Posted on 09/23/2005 10:54:02 AM PDT by lizol
President warns of 'dangerous' slide to right ahead of weekend election
Monika Scislowska Canadian Press
September 23, 2005
WARSAW, Poland (AP) - President Aleksander Kwasniewski warned Friday of a dangerous lurch to the right in Poland's elections and urged voters to defy predictions of a low turnout by turning out in large numbers.
Opinion polls suggest the left-wing government, mired in corruption scandals, will be swept from power in Sunday's vote by the center-right Law and Justice Party and the pro-business Civic Platform.
With the two opposition parties, who plan to rule in coalition, on course for a two-thirds majority - enough to amend the constitution - Kwasniewski said it was important that other parties also receive support.
Kwasniewski, a former communist, said a landslide "would mean the triumph of one side, and every triumph is dangerous because it carries the seed of arrogance, pride and mistakes."
"I trust the voters will soften that victory," Kwasniewski, who is also a former member of the ruling Democratic Left Alliance, said on state radio. Kwasniewski also endorsed the Alliance in a newspaper ad Friday.

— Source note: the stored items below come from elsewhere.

-- ==== Sys2Proof/Machine/Core.lean ====
section
/-! DEFINITION. The machine as the host runs it. -/

def Sys2Proof.core : Host.Core := {
  State := Sys2Proof.Machine.State
  Fault := Sys2Proof.Machine.Fault
  Refusal := Sys2Proof.Machine.Refusal
  step := Sys2Proof.Machine.step
  reset := Sys2Proof.Machine.State.reset }
end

Two polls released Friday showed the Platform in the lead with a 32 per cent support, and Law and Justice treading on its heels with 30 per cent, in surveys conducted by both the PBS and OBOP polling agencies.
The radical farmer Self-Defense earned 12 per cent, according to the PBS polling agency and 10 per cent according to the OBOP polling agency.
In both polls, the Alliance would make it to parliament with 8 per cent according to the OBOP and 7 per cent in the PBS poll.
PBS surveyed 1,304 voters and OBOP 1,000 voters by telephone on Thursday. Margins of error were plus or minus 3 percentage points.
Pollsters have forecast a turnout of about 40 per cent, similar to that in other elections held after the 1989 fall of communism. More than 30 million eligible voters are registered.
"Let us go the voting stations," Kwasniewski said on the last day of stumping for the 460-seat lower house. No campaigning is allowed on Saturday.
Kwasniewski, who decides when the new parliament will meet to approve the government, said the first session must take place before Oct. 24.
That is a day after a possible presidential runoff in which Platform leader Donald Tusk and Law and Justice leader Lech Kaczynski are the front-runners.
Help? Left always means Left, but sometimes Right means Left too.
I have no idea what a dangerous slide to the right would mean in Poland.
Dangerous to the left. Good news for the country?
Not only that, but get a load of the author's name:
Monika Scislowska Canadian Press
Talk about irony. . .
Cheers!
Exactly - as always, as everywhere :-)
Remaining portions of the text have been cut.